The talk of the festival, though, was her extended cameo in Abel Ferrara’s Go Go Tales, in which she plays a stripper who takes the stage with her pet rottweiler and placates the agitated beast with a big wet kiss.
What does the queen of Cannes do for an encore? Apparently, more of the same. After Cannes, Argento plunged right back into shooting. In De la guerre, directed by Bertrand Bonello (best known for 2001’s The Pornographer, which starred Jean-Pierre Léaud as an aging skin-flick auteur), she takes on yet another of what she calls her “dark lady” roles: a guru who presides over a commune and helps her disciples get in touch with their erotic and violent sides.
On the phone from the set — an old castle an hour outside Paris — Argento proudly announces that she has taken up residence there for the duration of the shoot. “It’s bizarre and creepy,” she says. “I think it’s a little bit haunted, but it helps me concentrate. I stay in my room and watch movies that have to do with this film, like Pasolini’s Salo, and I read books on trance and shamanism. I like that everybody leaves and I’m here at night. I’m the only one with the balls to stay.”
You sense that, for Argento, a significant part of the thrill comes from the challenge of difficult conditions and having the — er — “balls” to overcome them. On the set of An Old Mistress, an adaptation of an 1851 novel by Jules Barbey d’Aurevilly in which she plays a Spanish courtesan caught up in a love-hate affair with a young nobleman, she repeatedly locked horns with Breillat, director of Fat Girl and Romance and a provocateur with a reputation for coldly molding and manipulating her actors.
Argento calls it a “once in a lifetime” role. “I’m very proud for being very ugly in this movie,” she adds with a laugh. “I have a mustache and big eyebrows. I totally look like Frida Kahlo.”
But working with Breillat gave her fits. “She’s an authority figure, which I hate. It’s what I rebel against in life. She’s so strong and she totally dominated me, and I kept all my anger inside.” Complicating matters, Argento developed peritonitis while shooting. “I had a three-hour operation, and I was in the hospital for ten days,” she says. “Everything was infected inside me.”

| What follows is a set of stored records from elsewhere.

theorem test_decodeTableWord : decodeTableWord 32 0x1711 = some (.round 23) ∧ decodeTableWord 32 6 = none := by decide

/-! ### The step mappings -/

/-- T1: the rows of THETA's result on `A[0] = 1` are all `(…, 1, 0, 0, 2)`, lane 0 keeping its 1. -/
theorem test_theta_one_bit :
    (after (exec .theta (inPhase .idle (zeroLanes.set 0 1)))).lanes.toList =
      [1, 1, 0, 0, 2, 0, 1, 0, 0, 2, 0, 1, 0, 0, 2, 0, 1, 0, 0, 2, 0, 1, 0, 0, 2] := by decide +kernel

/-- T2: the counting state. -/
theorem test_theta_counting :
    (after (exec .theta (inPhase .idle counting))).lanes.toList =
      [0x10, 0x0D, 0x1D, 0x1D, 0x1F, 0x17, 0x08, 0x16, 0x10, 0x10, 0x1A, 0x03, 0x13, 0x17, 0x15,
       0x01, 0x1E, 0x0C, 0x0A, 0x0E, 0x04, 0x19, 0x09, 0x01, 0x03] := by decide +kernel

/-- T5: rotation with wrap-around. -/
theorem test_rho_wraps :
    (after (exec .rho (inPhase .idle (allLanes 0x8000000000000001#64)))).lanes.toList =
      [0x8000000000000001, 0x0000000000000003, 0x6000000000000000, 0x0000000018000000, 0x000000000C000000,
       0x0000001800000000, 0x0000180000000000, 0x0000000000000060, 0x00C0000000000000, 0x0000000000180000,
       0x000000000000000C, 0x0000000000000600, 0x00000C0000000000, 0x0000000003000000, 0x000000C000000000,
       0x0000030000000000, 0x0000300000000000, 0x000000000000C000, 0x0000000000300000, 0x0000000000000180,
       0x0000000000060000, 0x0000000000000006, 0x3000000000000000, 0x0180000000000000, 0x0000000000006000] := by
  decide +kernel

/-- T6, in the lanes `A[i] = i + 1`. -/
theorem test_pi_counting :
    (after (exec .pi (inPhase .idle counting))).lanes.toList =
      [1, 7, 13, 19, 25, 4, 10, 11, 17, 23, 2, 8, 14, 20, 21, 5, 6, 12, 18, 24, 3, 9, 15, 16, 22] := by
  decide +kernel

/-- T7. -/
theorem test_chi_counting :
    (after (exec .chi (inPhase .idle counting))).lanes.toList =
      [0x00, 0x06, 0x02, 0x04, 0x07, 0x0E, 0x06, 0x0A, 0x0D, 0x0B, 0x0A, 0x0E, 0x0C, 0x0E, 0x0B,
       0x12, 0x10, 0x16, 0x13, 0x15, 0x14, 0x1E, 0x16, 0x1C, 0x1B] := by decide +kernel

/-- T9: `IOTA 23` on the zero state. -/
theorem test_iota_23 :
    (after (exec (.iota 23) State.reset)).lanes = zeroLanes.set 0 0x8000000080008008#64 := by decide +kernel

/-- E4: `IOTA 24` raises ERR_ARG with its own word in ECMD, and no lane changes. -/
theorem test_iota_24 :
    exec (.iota 24) State.reset = .next { State.reset with err := .arg, ecmd := 0x0000181C#32 } := rfl

/-! ### The round and the permutation -/

/-- T10: the five steps in order on the counting state, by `ROUND 0` (program 4). -/
theorem test_round_0_counting :
    (after (exec (.round 0) (inPhase .idle counting))).lanes.toList =
      [0x0000180000000011, 0x0000800001400000, 0x000098000000C000, 0x0000000001400010, 0x000080000000C000,
       0x00000001D00000D0, 0x0003C00001000000, 0x20000000000000D1, 0x0003C001D0000000, 0x2000000001000001,
       0x000000002E00001A, 0x0000000000000B80, 0x000000002E100000, 0x0000000000000E1A, 0x0000000000100580,
       0x00000000F8000C00, 0x0000017000060000, 0x0100000000000C00, 0x00000000F8060000, 0x0100017000000000,
       0x40000A8000000007, 0x0800000000000000, 0x00000A8000000064, 0x4000020000000003, 0x0800000000000064] := by
  decide +kernel

/-- E5b: `ROUND 24` raises ERR_ARG. -/
theorem test_round_24 :
    exec (.round 24) State.reset = .next { State.reset with err := .arg, ecmd := 0x00001811#32 } := rfl

/-- P1: PERMUTE on the zero state. -/
theorem test_permute_zero :
    (after (exec .permute State.reset)).lanes.toList =
      [0xF1258F7940E1DDE7, 0x84D5CCF933C0478A, 0xD598261EA65AA9EE, 0xBD1547306F80494D, 0x8B284E056253D057,
       0xFF97A42D7F8E6FD4, 0x90FEE5A0A44647C4, 0x8C5BDA0CD6192E76, 0xAD30A6F71B19059C, 0x30935AB7D08FFC64,
       0xEB5AA93F2317D635, 0xA9A6E6260D712103, 0x81A57C16DBCF555F, 0x43B831CD0347C826, 0x01F22F1A11A5569F,
       0x05E5635A21D9AE61, 0x64BEFEF28CC970F2, 0x613670957BC46611, 0xB87C5A554FD00ECB, 0x8C3EE88A1CCF32C8,
       0x940C7922AE3A2614, 0x1841F924A2C509E4, 0x16F53526E70465C2, 0x75F644E97F30A13B, 0xEAF1FF7B5CECA249] := by
  decide +kernel

/-- E7: PERMUTE in phase ABSORBING raises ERR_SEQ. -/
theorem test_permute_absorbing :
    exec .permute (inPhase .absorbing zeroLanes) =
      .next { inPhase .absorbing zeroLanes with err := .seq, ecmd := 0x00000010#32 } := rfl

/-! ### The sponge -/

/-- Rule R111's example: INIT zeroes filled lanes, and STATUS reads 1. -/
theorem test_init_zeroes :
    exec .init (inPhase .done counting) = .next (inPhase .absorbing zeroLanes) ∧
      hostRead 1#3 (inPhase .absorbing zeroLanes) = 1 := ⟨rfl, by decide⟩

/-- E6: ABSORB in phase IDLE raises ERR_SEQ. -/
theorem test_absorb_idle :
    exec .absorb State.reset = .next { State.reset with err := .seq, ecmd := 0x00000002#32 } := rfl

/-- Rule R115's example: the block of the tail `61 62 63` sets `A[0]` and `A[16]`. -/
theorem test_final_block :
    (xorBlock zeroLanes (padBlock (abc.mem.readBytes 0x1000 3))).toList =
      [0x0000000001636261, 0, 0, 0, 0, 0, 0, 0, 0, 0, 0, 0, 0, 0, 0, 0, 0x8000000000000000, 0, 0, 0, 0, 0, 0, 0, 0] := by
  decide +kernel

/-- E9a: FINAL with `LEN = 136` raises ERR_ARG. -/
theorem test_final_136 :
    exec .final { inPhase .absorbing zeroLanes with len := 136 } =
      .next { inPhase .absorbing zeroLanes with len := 136, err := .arg, ecmd := 0x00000003#32 } := rfl

/-- Rule R116's corner: for `r = 135` the last byte is `0x81`. -/
theorem test_pad_135 : (padBlock (List.replicate 135 0x00#8)).toList = List.replicate 135 0x00#8 ++ [0x81#8] := by
  decide +kernel

/-- SQUEEZE stores lanes 0 to 3 little-endian (rule R119); lane 4 is not stored. -/
theorem test_squeeze_stores :
    (after (exec .squeeze { inPhase .done counting with dst := 0x2000 })).mem =
      [(0x2000, 1#8), (0x2008, 2#8), (0x2010, 3#8), (0x2018, 4#8)] := by decide +kernel

/-- E11a: SQUEEZE with `DST + 32` past the top of the space raises ERR_BUS. -/
theorem test_squeeze_past_the_top :
    (after (exec .squeeze { inPhase .done counting with dst := 0xFFFFFFE1 })).err = .bus ∧
      (after (exec .squeeze { inPhase .done counting with dst := 0xFFFFFFE0 })).err = .noError := by decide +kernel

/-- S3, program 1: the digest of `61 62 63` by HASH. -/
theorem test_hash_abc :
    (after (exec .hash abc)).mem.readBytes 0x2000 32 =
      [0x4e, 0x03, 0x65, 0x7a, 0xea, 0x45, 0xa9, 0x4f, 0xc7, 0xd4, 0x7b, 0xa8, 0x26, 0xc8, 0xd6, 0x67,
       0xc0, 0xd1, 0xe6, 0xe3, 0x3a, 0x64, 0xa0, 0x36, 0xec, 0x44, 0xf5, 0x8f, 0xa1, 0x2d, 0x6c, 0x45] := by
  decide +kernel

/-- E10a: HASH with `SRC + LEN` past the top of the space raises ERR_BUS. -/
theorem test_hash_past_the_top :
    (after (exec .hash { State.reset with src := 0xFFFFFF00, len := 0x101 })).err = .bus := by decide +kernel

/-! ### State transfer and NOP -/

/-- M1, M2: byte `8i + j` becomes byte `j` of lane `i`, from an odd address. -/
theorem test_ldst_odd_address :
    ((after (exec .ldst { State.reset with
        src := 0x4001, mem := Memory.writeBytes [] 0x4001 ((List.range 200).map (BitVec.ofNat 8)) })).lanes.toList.map
      fun v => v.toNat) =
    (List.range 25).map fun i => 0x0706050403020100 + i * 0x0808080808080808 := by decide +kernel

/-- M4b: ERR_BUS at `SRC + 200 = 2^32 + 1`; M4a: none at `2^32`. -/
theorem test_ldst_top :
    (after (exec .ldst { State.reset with src := 0xFFFFFF39 })).err = .bus ∧
      (after (exec .ldst { State.reset with src := 0xFFFFFF38 })).err = .noError := by decide +kernel

/-- Rule R131's example: `A[0] = 0xF1258F7940E1DDE7` is stored `e7 dd e1 40 79 8f 25 f1`. -/
theorem test_stst_example :
    (after (exec .stst { inPhase .idle (zeroLanes.set 0 0xF1258F7940E1DDE7#64) with dst := 0x3000 })).mem =
      [(0x3000, 0xe7#8), (0x3001, 0xdd#8), (0x3002, 0xe1#8), (0x3003, 0x40#8), (0x3004, 0x79#8), (0x3005, 0x8f#8),
       (0x3006, 0x25#8), (0x3007, 0xf1#8)] := by decide +kernel

/-- M5b: STST in phase DONE raises ERR_SEQ. -/
theorem test_stst_done :
    exec .stst (inPhase .done counting) =
      .next { inPhase .done counting with err := .seq, ecmd := 0x00000009#32 } := rfl

/-- M6a: NOP in phase DONE changes nothing and STATUS reads 2. -/
theorem test_nop_done :
    exec .nop (inPhase .done counting) = .next (inPhase .done counting) ∧ hostRead 1#3 (inPhase .done counting) = 2 :=
  ⟨rfl, by decide⟩

/-! ### The ports, errors and reset -/

/-- E12a: the argument is checked before the phase. -/
theorem test_priority_arg_before_seq :
    issue 0x0000181C#32 (inPhase .done counting) =
      .next { inPhase .done counting with err := .arg, ecmd := 0x0000181C#32 } := rfl

/-- E12c: the word is checked before the phase. -/
theorem test_priority_illegal_before_seq :
    issue 0x00010002#32 State.reset = .next { State.reset with err := .illegal, ecmd := 0x00010002#32 } := rfl

/-- E13: after E1 every command is refused, STATUS stays `0x10` and ECMD 6. -/
theorem test_refusal :
    let s : State := { State.reset with err := .illegal, ecmd := 6#32 }
    issue 1#32 s = .next s ∧ issue 0x10#32 s = .next s ∧ hostRead 1#3 s = 0x10 ∧ hostRead 5#3 s = 6 :=
  ⟨rfl, rfl, by decide, by decide⟩

/-- E14: `wr SRC, 0x100000005` with `AW = 32`. -/
theorem test_write_is_truncated : hostWrite 2#3 0x100000005 State.reset = .next { State.reset with src := 5 } := rfl

/-- Program 5: STATUS after ABSORB in IDLE is `0x30`. -/
theorem test_status_seq : hostRead 1#3 { State.reset with err := .seq, ecmd := 2#32 } = 0x30 := by decide

/-- E15: with `MemOK` false everywhere a range of length 0 still passes, and SQUEEZE raises ERR_BUS. -/
theorem test_platform_denies_all :
    let p : Platform := { aw := 32, denied := [⟨0, 2 ^ 32, .read⟩, ⟨0, 2 ^ 32, .write⟩] }
    admission .final { inPhase .absorbing zeroLanes with src := 0x1234, platform := p } = .noError ∧
      admission .squeeze { inPhase .done zeroLanes with platform := p } = .bus := by decide +kernel

/-- The step runs the word that `withFetchWord` places. -/
theorem test_step_runs_the_placed_word :
    step (State.reset.withFetchWord 32 0x1811) =
      .next { State.reset with err := .arg, ecmd := 0x00001811#32 } := rfl

/-- A host store to an address that does not exist faults (rule R50). -/
theorem test_host_store_outside :
    step { State.reset with pending := [.memWrite (2 ^ 32) 1#8] } = .fault (.noSuchAddress (2 ^ 32)) := by rfl

/-! ### The script -/

theorem test_assemble_wr : assemble ['w', 'r', ' ', 'S', 'R', 'C', ',', ' ', '0', 'x', '1', '0', '0', '0'] =
    some [.wr .src 0x1000] := by decide

theorem test_assemble_cmd : assemble ['c', 'm', 'd', ' ', 'I', 'O', 'T', 'A', ' ', '2', '3'] =
    some [.cmd (.iota 23)] := by decide

theorem test_assemble_pseudo : assemble ['F', '1', '6', '0', '0', ' ', '7'] =
    some [.wr .src 7, .cmd .ldst, .cmd .permute, .wr .dst 7, .cmd .stst] := by decide

/-- Rules R72, R80: an index above 255 has no command word (log 17). -/
theorem test_assemble_round_steps_256 :
    assembleWords [['R', 'O', 'U', 'N', 'D', 'S', 'T', 'E', 'P', 'S'], ['2', '5', '6']] = none ∧
    assembleWords [['R', 'O', 'U', 'N', 'D', 'S', 'T', 'E', 'P', 'S'], ['2', '5', '5']] =
      some [.cmd .theta, .cmd .rho, .cmd .pi, .cmd .chi, .cmd (.iota 255)] := by decide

In Assayas’ bracing B-thriller Boarding Gate, Argento’s character is an ex-prostitute (“I play a lot of prostitutes and strippers,” she notes matter-of-factly) engaged in double-crossings and power struggles that take her from Paris to Hong Kong. The shoot was not as psychologically draining as Breillat’s, but there were athletic challenges. “I did a lot more of my stunts here than in XXX,” Argento says. “They don’t let you do anything in big-budget movies. Here it was all really intense, almost as if you could get hurt. When you shoot movies, you usually feel warm and protected, like nothing bad can happen to you. But it feels good sometimes to step outside of that, especially in an action movie.”